The particle-particle aggregation process can be modeled as a sequence of collision, sticking, and complete coalescence by fusion, which is also called sintering. After a collision of two particles that results in particles sticking to each other, we assume that the contact between the particles is initially a point contact. The individual particles are then called primary particles of a single aggregate. (In the literature, an aggregate is sometimes also referred to as an agglomerate.) The total mass and the total surface area are both conserved at this stage. For a constant material density for the particles, the total volume is also conserved. As a result of processes such as grain-boundary diffusion, the particles that are stuck together proceed to sinter or fuse together and eventually completely coalesce to form a single particle. Thus, at the end of the coalescence process, the total mass (volume) is conserved but surface area is not. Figure 19.14: Schematic showing correlations of the final collision states and measurable aggregate properties illustrates this process.

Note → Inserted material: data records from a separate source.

theorem State.setFifo_keeps {s : State} {u : Nat} {v : Fifo} (h_s : s.Keeps F I o T) (f_obs : F .obs = true) :
    (State.setFifo s u v).Keeps F I o T := by
  unfold State.setFifo
  try dsimp only
  repeat' first
    | with_reducible assumption
    | with_reducible apply State.with_obs
    | refine State.Keeps.fst (by with_reducible assumption) ?_
    | refine State.Keeps.snd (by with_reducible assumption) ?_
    | refine State.Keeps.snd2 (by with_reducible assumption) ?_
    | refine State.Keeps.snd3 (by with_reducible assumption) ?_
    | split
    | with_reducible intro a_
    | dsimp only
    | with_reducible refine ⟨?_, ?_, ?_⟩
    | with_reducible rfl
    | apply Tab.wf_set
    | apply Tab.wf_filter
    | apply Tab.wf_modify
    | apply Memory.wf_put
    | apply Memory.wf_write
    | with_reducible refine State.Keeps.mem (F := F) (o := o) (T := T) ?_ (by assumption)
    | with_reducible refine State.Keeps.regs (F := F) (o := o) (T := T) ?_ (by assumption)
    | with_reducible refine State.Keeps.notices (F := F) (o := o) (T := T) ?_ (by assumption)
    | with_reducible refine State.Keeps.counters (F := F) (o := o) (T := T) ?_ (by assumption)
    | with_reducible refine State.Keeps.drops (F := F) (o := o) (T := T) ?_ (by assumption)
    | with_reducible refine State.Keeps.epoch (F := F) (o := o) (T := T) ?_ (by assumption)
    | with_reducible refine State.Keeps.generation (F := F) (o := o) (T := T) ?_ (by assumption)
    | with_reducible refine State.Keeps.prod (F := F) (o := o) (T := T) ?_ (by assumption)
    | with_reducible refine State.Keeps.log (F := F) (o := o) (T := T) ?_ (by assumption)
    | with_reducible refine State.Keeps.tiles (F := F) (I := I) (o := o) ?_
    | exact Nat.mod_lt _ (by decide)
    | (simp_all; done)
    | (simp_all; omega)

theorem State.setUnit_keeps {s : State} {u : Nat} {v : UnitHealth} (h_s : s.Keeps F I o T) (f_obs : F .obs = true) :
    (State.setUnit s u v).Keeps F I o T := by
  unfold State.setUnit
  try dsimp only
  repeat' first
    | with_reducible assumption
    | with_reducible apply State.with_obs
    | refine State.Keeps.fst (by with_reducible assumption) ?_
    | refine State.Keeps.snd (by with_reducible assumption) ?_
    | refine State.Keeps.snd2 (by with_reducible assumption) ?_
    | refine State.Keeps.snd3 (by with_reducible assumption) ?_
    | split
    | with_reducible intro a_
    | dsimp only
    | with_reducible refine ⟨?_, ?_, ?_⟩
    | with_reducible rfl
    | apply Tab.wf_set
    | apply Tab.wf_filter
    | apply Tab.wf_modify
    | apply Memory.wf_put
    | apply Memory.wf_write
    | with_reducible refine State.Keeps.mem (F := F) (o := o) (T := T) ?_ (by assumption)
    | with_reducible refine State.Keeps.regs (F := F) (o := o) (T := T) ?_ (by assumption)
    | with_reducible refine State.Keeps.notices (F := F) (o := o) (T := T) ?_ (by assumption)
    | with_reducible refine State.Keeps.counters (F := F) (o := o) (T := T) ?_ (by assumption)
    | with_reducible refine State.Keeps.drops (F := F) (o := o) (T := T) ?_ (by assumption)
    | with_reducible refine State.Keeps.epoch (F := F) (o := o) (T := T) ?_ (by assumption)
    | with_reducible refine State.Keeps.generation (F := F) (o := o) (T := T) ?_ (by assumption)
    | with_reducible refine State.Keeps.prod (F := F) (o := o) (T := T) ?_ (by assumption)
    | with_reducible refine State.Keeps.log (F := F) (o := o) (T := T) ?_ (by assumption)
    | with_reducible refine State.Keeps.tiles (F := F) (I := I) (o := o) ?_
    | exact Nat.mod_lt _ (by decide)
    | (simp_all; done)
    | (simp_all; omega)

theorem State.setTc_keeps {s : State} {e : Nat} {v : Option TcEnt} (h_s : s.Keeps F I o T) (f_mov : F .mov = true) :
    (State.setTc s e v).Keeps F I o T := by
  unfold State.setTc
  repeat' first
    | with_reducible assumption
    | with_reducible apply State.with_mov
    | split

theorem State.setFault_keeps {s : State} {e : Nat} {v : Option FaultEnt} (h_s : s.Keeps F I o T)
    (f_mov : F .mov = true) :
    (State.setFault s e v).Keeps F I o T := by
  unfold State.setFault
  repeat' first
    | with_reducible assumption
    | with_reducible apply State.with_mov
    | split

theorem State.setFrame_keeps {s : State} {f : Nat} {v : FrameSt} (h_s : s.Keeps F I o T) (f_mov : F .mov = true) :
    (State.setFrame s f v).Keeps F I o T := by
  unfold State.setFrame
  repeat' first
    | with_reducible assumption
    | with_reducible apply State.with_mov
    | split

theorem State.modSk_keeps {s : State} {f : Keeper → Keeper} (h_s : s.Keeps F I o T)
    (h_f : ∀ a : Keeper, a.log.length ≤ 1024 → (f a).log.length ≤ 1024) (f_sk : F .sk = true) :
        (s.modSk f).Keeps F I o T :=
  State.with_sk h_s f_sk fun i => h_f _ (h_s.log i)

theorem State.modSlots_keeps {s : State} {f : Slots → Slots} (h_s : s.Keeps F I o T)
    (h_f : ∀ a : Slots, a.generation < 2 ^ 32 → (f a).generation < 2 ^ 32) (f_slots : F .slots = true) :
        (s.modSlots f).Keeps F I o T :=
  State.with_slots h_s f_slots fun i => h_f _ (h_s.generation i)

theorem State.modMov_keeps {s : State} {f : Mover → Mover} (h_s : s.Keeps F I o T) (f_mov : F .mov = true) :
    (State.modMov s f).Keeps F I o T := by
  unfold State.modMov
  repeat' first
    | with_reducible assumption
    | with_reducible apply State.with_mov
    | split

theorem State.modEng_keeps {s : State} {f : Eng → Eng} (h_s : s.Keeps F I o T)
    (h_f : ∀ a : Eng, (f a).tiles = a.tiles) (f_eng : F .eng = true) : (s.modEng f).Keeps F I o T :=
  State.with_eng h_s f_eng (h_f _)

theorem State.modDisp_keeps {s : State} {f : Disp → Disp} (h_s : s.Keeps F I o T) (f_disp : F .disp = true) :
    (State.modDisp s f).Keeps F I o T := by
  unfold State.modDisp
  repeat' first
    | with_reducible assumption
    | with_reducible apply State.with_disp
    | split

theorem State.modObs_keeps {s : State} {f : Obs → Obs} (h_s : s.Keeps F I o T)
    (h_f : ∀ a : Obs, a.counters.wf 0#64 = true → a.drops.wf 0#64 = true → a.prod < 2 ^ 32 →
      (f a).counters.wf 0#64 = true ∧ (f a).drops.wf 0#64 = true ∧ (f a).prod < 2 ^ 32) (f_obs : F .obs = true) :
          (s.modObs f).Keeps F I o T := by
  have h := fun i => h_f s.obs (h_s.counters i) (h_s.drops i) (h_s.prod i)
  exact State.with_obs h_s f_obs (fun i => (h i).1) (fun i => (h i).2.1) fun i => (h i).2.2

theorem State.modSnap_keeps {s : State} {f : Snap → Snap} (h_s : s.Keeps F I o T) (f_obs : F .obs = true) :
    (State.modSnap s f).Keeps F I o T := by
  unfold State.modSnap
  try dsimp only
  repeat' first
    | with_reducible assumption
    | with_reducible apply State.with_obs
    | refine State.Keeps.fst (by with_reducible assumption) ?_
    | refine State.Keeps.snd (by with_reducible assumption) ?_
    | refine State.Keeps.snd2 (by with_reducible assumption) ?_
    | refine State.Keeps.snd3 (by with_reducible assumption) ?_
    | split
    | with_reducible intro a_
    | dsimp only
    | with_reducible refine ⟨?_, ?_, ?_⟩
    | with_reducible rfl
    | apply Tab.wf_set
    | apply Tab.wf_filter
    | apply Tab.wf_modify
    | apply Memory.wf_put
    | apply Memory.wf_write
    | with_reducible refine State.Keeps.mem (F := F) (o := o) (T := T) ?_ (by assumption)
    | with_reducible refine State.Keeps.regs (F := F) (o := o) (T := T) ?_ (by assumption)
    | with_reducible refine State.Keeps.notices (F := F) (o := o) (T := T) ?_ (by assumption)
    | with_reducible refine State.Keeps.counters (F := F) (o := o) (T := T) ?_ (by assumption)
    | with_reducible refine State.Keeps.drops (F := F) (o := o) (T := T) ?_ (by assumption)
    | with_reducible refine State.Keeps.epoch (F := F) (o := o) (T := T) ?_ (by assumption)
    | with_reducible refine State.Keeps.generation (F := F) (o := o) (T := T) ?_ (by assumption)
    | with_reducible refine State.Keeps.prod (F := F) (o := o) (T := T) ?_ (by assumption)
    | with_reducible refine State.Keeps.log (F := F) (o := o) (T := T) ?_ (by assumption)
    | with_reducible refine State.Keeps.tiles (F := F) (I := I) (o := o) ?_
    | exact Nat.mod_lt _ (by decide)
    | (simp_all; done)
    | (simp_all; omega)

theorem State.draw_keeps {s : State} (h_s : s.Keeps F I o T) (f_fresh : F .fresh = true) :
    (State.draw s).2.Keeps F I o T := by
  unfold State.draw
  repeat' first
    | with_reducible assumption
    | with_reducible apply State.with_fresh
    | split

Figure 19.14: Schematic showing correlations of the final collision states and measurable aggregate properties

Schematic showing correlations of the final collision states and measurable aggregate properties

It can be noted that the colliding aggregates may not completely coalesce for a given time scale, that is, two particles colliding may not become a single sphere. In general, not all primary particles from a given aggregate are of the same size and not all primary particles are truly spherical. However, this approximation is necessary for a computationally feasible representation. Aggregates may also contain different numbers of primary particles. Figure 19.15: Aggregation and coalescence of two particles (general case) illustrates the case where two colliding aggregates have four and two primary particles, respectively, leading to a new aggregate formed after the collision that initially has six primary particles. After complete coalescence, however, a single spherical (primary) particle is formed from the aggregate similar to the final particle in Figure 19.14: Schematic showing correlations of the final collision states and measurable aggregate properties . Table 19.1: Size distribution property changes due to aggregation. NP, A, and V indicate the number of primary particles, the surface area, and the volume (directly related to mass), respectively summarizes changes in various quantities caused by the process illustrated in Figure 19.15: Aggregation and coalescence of two particles (general case) .

Figure 19.15: Aggregation and coalescence of two particles (general case)

Aggregation and coalescence of two particles (general case)

Table 19.1: Size distribution property changes due to aggregation. NP, A, and V indicate the number of primary particles, the surface area, and the volume (directly related to mass), respectively

State

Number of Aggregate

Number of Primary Particles

Surface Area

Volume (mass)

Before collision

2

= (NP1+ NP2)

= (A1+ A2)

= (V1+ V2)

After collision

1

= (NP1+ NP2)

= (A1+ A2)

= (V1+ V2)

After coalescence

1

1

< (A1+ A2)

= (V1+ V2)